##### WORKING DATA #####

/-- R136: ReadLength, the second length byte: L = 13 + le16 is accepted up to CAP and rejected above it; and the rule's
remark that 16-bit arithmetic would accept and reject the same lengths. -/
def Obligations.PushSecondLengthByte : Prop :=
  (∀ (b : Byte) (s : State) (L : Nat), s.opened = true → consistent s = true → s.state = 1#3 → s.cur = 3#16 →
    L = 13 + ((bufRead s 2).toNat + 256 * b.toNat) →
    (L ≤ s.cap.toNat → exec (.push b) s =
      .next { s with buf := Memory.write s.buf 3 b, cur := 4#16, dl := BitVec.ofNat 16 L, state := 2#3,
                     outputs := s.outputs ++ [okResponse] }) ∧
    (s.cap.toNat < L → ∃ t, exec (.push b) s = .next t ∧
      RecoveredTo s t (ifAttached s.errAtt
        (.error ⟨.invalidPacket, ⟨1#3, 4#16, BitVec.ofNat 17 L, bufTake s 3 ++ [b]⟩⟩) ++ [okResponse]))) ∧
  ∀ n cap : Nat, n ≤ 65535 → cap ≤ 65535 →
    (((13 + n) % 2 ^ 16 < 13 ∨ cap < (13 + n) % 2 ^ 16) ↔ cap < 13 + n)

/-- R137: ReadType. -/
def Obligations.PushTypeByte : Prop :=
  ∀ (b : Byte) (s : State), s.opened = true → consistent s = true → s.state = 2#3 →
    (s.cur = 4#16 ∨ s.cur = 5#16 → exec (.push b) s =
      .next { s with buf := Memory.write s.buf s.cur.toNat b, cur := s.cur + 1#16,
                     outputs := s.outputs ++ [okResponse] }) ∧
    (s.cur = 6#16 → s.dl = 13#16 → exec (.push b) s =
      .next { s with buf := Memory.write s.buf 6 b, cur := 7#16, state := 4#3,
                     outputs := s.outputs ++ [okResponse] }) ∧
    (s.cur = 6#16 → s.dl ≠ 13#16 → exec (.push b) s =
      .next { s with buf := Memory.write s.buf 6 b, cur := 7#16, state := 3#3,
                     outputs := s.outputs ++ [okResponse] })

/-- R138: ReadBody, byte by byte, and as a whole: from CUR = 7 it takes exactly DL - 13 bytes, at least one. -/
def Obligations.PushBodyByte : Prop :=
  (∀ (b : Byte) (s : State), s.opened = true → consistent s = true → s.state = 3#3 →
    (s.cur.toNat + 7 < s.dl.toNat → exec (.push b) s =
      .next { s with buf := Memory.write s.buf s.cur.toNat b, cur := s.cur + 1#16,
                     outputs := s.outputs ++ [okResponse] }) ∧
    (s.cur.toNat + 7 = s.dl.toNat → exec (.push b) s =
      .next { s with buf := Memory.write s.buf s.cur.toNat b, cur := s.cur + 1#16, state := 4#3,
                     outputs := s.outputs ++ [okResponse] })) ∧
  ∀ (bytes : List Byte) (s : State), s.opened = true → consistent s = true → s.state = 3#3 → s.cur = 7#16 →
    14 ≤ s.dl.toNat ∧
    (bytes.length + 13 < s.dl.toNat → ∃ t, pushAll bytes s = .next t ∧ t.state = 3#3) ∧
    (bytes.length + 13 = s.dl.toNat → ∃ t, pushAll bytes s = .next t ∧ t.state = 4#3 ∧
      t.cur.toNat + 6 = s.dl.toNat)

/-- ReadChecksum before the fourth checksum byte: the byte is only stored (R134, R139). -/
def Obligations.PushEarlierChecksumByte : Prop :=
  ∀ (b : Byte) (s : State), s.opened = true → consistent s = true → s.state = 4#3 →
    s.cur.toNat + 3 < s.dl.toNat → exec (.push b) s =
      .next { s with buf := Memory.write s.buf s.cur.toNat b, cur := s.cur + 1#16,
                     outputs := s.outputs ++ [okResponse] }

#####
##### WORKING DATA #####

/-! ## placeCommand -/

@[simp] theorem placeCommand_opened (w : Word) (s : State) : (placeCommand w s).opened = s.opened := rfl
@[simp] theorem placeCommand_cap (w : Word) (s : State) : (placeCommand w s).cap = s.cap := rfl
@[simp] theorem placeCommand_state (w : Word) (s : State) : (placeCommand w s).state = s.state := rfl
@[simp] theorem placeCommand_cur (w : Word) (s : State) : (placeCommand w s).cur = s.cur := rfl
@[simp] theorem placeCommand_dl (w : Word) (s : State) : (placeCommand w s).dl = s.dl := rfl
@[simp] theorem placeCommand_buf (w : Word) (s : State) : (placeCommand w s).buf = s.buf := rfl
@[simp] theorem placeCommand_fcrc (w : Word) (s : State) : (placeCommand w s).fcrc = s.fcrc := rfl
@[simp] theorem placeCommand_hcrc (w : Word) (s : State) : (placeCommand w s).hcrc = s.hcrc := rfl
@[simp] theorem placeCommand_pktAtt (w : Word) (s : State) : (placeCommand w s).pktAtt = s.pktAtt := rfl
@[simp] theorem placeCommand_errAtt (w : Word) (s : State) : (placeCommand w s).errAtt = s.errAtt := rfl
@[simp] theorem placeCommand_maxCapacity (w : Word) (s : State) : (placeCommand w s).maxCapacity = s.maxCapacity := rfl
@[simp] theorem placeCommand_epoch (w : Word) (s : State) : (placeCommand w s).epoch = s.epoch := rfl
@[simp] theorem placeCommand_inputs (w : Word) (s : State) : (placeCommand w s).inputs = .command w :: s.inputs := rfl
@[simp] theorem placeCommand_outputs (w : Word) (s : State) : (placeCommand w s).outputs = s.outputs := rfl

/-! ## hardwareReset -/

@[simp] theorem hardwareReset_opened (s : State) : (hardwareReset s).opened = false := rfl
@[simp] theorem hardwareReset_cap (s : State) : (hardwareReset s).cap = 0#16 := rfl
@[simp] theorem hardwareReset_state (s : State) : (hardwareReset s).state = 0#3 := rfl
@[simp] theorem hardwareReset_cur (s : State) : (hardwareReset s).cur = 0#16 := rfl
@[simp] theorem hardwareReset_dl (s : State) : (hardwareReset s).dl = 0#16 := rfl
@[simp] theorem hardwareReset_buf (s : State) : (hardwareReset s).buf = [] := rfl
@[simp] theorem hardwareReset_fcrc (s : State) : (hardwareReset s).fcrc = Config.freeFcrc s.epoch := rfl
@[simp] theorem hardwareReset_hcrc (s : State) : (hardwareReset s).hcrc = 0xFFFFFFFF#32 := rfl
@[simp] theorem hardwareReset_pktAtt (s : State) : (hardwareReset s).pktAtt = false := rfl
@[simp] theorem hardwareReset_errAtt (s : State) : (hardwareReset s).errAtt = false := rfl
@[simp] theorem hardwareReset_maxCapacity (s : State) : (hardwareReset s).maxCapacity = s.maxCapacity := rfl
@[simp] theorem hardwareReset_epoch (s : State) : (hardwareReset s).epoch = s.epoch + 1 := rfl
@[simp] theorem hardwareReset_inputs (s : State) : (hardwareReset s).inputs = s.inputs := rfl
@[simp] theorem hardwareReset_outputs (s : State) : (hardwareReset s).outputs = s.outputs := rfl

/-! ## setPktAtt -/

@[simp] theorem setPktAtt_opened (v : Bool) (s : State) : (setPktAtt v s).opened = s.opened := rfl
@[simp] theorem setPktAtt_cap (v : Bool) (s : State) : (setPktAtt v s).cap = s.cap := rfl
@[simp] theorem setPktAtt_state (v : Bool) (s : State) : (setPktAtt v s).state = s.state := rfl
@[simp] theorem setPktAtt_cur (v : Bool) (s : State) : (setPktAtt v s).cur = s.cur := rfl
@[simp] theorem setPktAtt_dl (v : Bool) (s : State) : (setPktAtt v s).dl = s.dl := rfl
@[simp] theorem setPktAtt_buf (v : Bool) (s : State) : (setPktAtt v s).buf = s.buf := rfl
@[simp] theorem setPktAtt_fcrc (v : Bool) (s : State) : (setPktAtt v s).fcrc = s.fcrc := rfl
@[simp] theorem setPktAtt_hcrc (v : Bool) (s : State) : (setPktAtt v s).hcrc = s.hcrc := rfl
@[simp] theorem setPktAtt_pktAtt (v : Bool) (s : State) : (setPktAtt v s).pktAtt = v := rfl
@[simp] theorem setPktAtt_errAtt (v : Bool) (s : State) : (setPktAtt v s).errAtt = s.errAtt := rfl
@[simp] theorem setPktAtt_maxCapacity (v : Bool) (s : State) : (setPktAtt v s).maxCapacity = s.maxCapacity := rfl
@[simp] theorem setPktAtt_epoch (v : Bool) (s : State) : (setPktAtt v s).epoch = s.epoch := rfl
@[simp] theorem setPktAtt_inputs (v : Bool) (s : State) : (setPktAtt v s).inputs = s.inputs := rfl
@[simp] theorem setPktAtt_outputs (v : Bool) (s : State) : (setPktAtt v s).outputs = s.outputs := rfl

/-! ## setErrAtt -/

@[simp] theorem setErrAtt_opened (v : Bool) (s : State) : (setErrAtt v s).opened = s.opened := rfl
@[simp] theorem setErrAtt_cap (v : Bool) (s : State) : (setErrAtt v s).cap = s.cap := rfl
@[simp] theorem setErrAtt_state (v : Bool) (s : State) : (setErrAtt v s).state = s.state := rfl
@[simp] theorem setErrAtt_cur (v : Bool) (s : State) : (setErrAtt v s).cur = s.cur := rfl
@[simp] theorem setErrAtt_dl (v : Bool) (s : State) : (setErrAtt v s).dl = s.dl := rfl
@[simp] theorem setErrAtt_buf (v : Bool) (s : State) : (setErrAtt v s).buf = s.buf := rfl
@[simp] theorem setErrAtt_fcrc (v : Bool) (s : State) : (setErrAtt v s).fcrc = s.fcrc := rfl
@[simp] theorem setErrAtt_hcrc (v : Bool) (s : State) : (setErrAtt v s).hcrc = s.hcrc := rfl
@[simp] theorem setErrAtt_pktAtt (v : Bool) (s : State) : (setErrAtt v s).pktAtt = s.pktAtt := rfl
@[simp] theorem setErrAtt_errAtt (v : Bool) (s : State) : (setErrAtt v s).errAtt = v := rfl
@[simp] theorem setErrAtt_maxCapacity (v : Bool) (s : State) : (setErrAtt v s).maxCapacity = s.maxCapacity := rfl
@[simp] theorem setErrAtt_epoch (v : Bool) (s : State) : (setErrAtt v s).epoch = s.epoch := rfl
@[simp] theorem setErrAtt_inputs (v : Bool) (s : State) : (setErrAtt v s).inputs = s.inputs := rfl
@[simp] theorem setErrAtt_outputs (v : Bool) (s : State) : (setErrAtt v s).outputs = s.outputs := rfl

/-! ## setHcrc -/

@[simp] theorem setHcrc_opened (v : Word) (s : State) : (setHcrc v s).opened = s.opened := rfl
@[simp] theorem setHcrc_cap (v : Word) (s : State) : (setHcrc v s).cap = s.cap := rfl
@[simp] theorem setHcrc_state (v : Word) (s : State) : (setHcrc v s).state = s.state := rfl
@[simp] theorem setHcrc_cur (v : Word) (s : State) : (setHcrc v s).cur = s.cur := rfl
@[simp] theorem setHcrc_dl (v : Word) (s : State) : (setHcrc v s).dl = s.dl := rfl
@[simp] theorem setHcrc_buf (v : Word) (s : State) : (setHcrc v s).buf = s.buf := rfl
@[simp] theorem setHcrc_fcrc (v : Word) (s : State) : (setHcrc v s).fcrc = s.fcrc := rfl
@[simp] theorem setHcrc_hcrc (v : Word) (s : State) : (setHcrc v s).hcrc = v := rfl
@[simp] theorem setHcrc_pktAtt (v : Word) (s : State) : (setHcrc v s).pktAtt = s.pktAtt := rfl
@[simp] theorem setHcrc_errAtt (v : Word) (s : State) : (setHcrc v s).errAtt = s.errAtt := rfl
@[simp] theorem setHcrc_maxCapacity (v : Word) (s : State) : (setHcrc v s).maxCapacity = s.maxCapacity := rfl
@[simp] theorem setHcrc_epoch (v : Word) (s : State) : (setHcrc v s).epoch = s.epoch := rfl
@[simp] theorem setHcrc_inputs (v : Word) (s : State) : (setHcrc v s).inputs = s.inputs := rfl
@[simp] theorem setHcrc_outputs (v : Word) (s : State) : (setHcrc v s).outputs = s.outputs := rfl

#####

EXERCISE OBJECTIVE »
Return word for word the lines above from the line with "(∀ (b : Byte) (s : State) (L" to the line with "(s.cur.toNat + 7 = s.dl.toNat", including both and leaving out all others.

RESPONSE BOX »
  (∀ (b : Byte) (s : State) (L : Nat), s.opened = true → consistent s = true → s.state = 1#3 → s.cur = 3#16 →
    L = 13 + ((bufRead s 2).toNat + 256 * b.toNat) →
    (L ≤ s.cap.toNat → exec (.push b) s =
      .next { s with buf := Memory.write s.buf 3 b, cur := 4#16, dl := BitVec.ofNat 16 L, state := 2#3,
                     outputs := s.outputs ++ [okResponse] }) ∧
    (s.cap.toNat < L → ∃ t, exec (.push b) s = .next t ∧
      RecoveredTo s t (ifAttached s.errAtt
        (.error ⟨.invalidPacket, ⟨1#3, 4#16, BitVec.ofNat 17 L, bufTake s 3 ++ [b]⟩⟩) ++ [okResponse]))) ∧
  ∀ n cap : Nat, n ≤ 65535 → cap ≤ 65535 →
    (((13 + n) % 2 ^ 16 < 13 ∨ cap < (13 + n) % 2 ^ 16) ↔ cap < 13 + n)

/-- R137: ReadType. -/
def Obligations.PushTypeByte : Prop :=
  ∀ (b : Byte) (s : State), s.opened = true → consistent s = true → s.state = 2#3 →
    (s.cur = 4#16 ∨ s.cur = 5#16 → exec (.push b) s =
      .next { s with buf := Memory.write s.buf s.cur.toNat b, cur := s.cur + 1#16,
                     outputs := s.outputs ++ [okResponse] }) ∧
    (s.cur = 6#16 → s.dl = 13#16 → exec (.push b) s =
      .next { s with buf := Memory.write s.buf 6 b, cur := 7#16, state := 4#3,
                     outputs := s.outputs ++ [okResponse] }) ∧
    (s.cur = 6#16 → s.dl ≠ 13#16 → exec (.push b) s =
      .next { s with buf := Memory.write s.buf 6 b, cur := 7#16, state := 3#3,
                     outputs := s.outputs ++ [okResponse] })

/-- R138: ReadBody, byte by byte, and as a whole: from CUR = 7 it takes exactly DL - 13 bytes, at least one. -/
def Obligations.PushBodyByte : Prop :=
  (∀ (b : Byte) (s : State), s.opened = true → consistent s = true → s.state = 3#3 →
    (s.cur.toNat + 7 < s.dl.toNat → exec (.push b) s =
      .next { s with buf := Memory.write s.buf s.cur.toNat b, cur := s.cur + 1#16,
                     outputs := s.outputs ++ [okResponse] }) ∧
    (s.cur.toNat + 7 = s.dl.toNat → exec (.push b) s =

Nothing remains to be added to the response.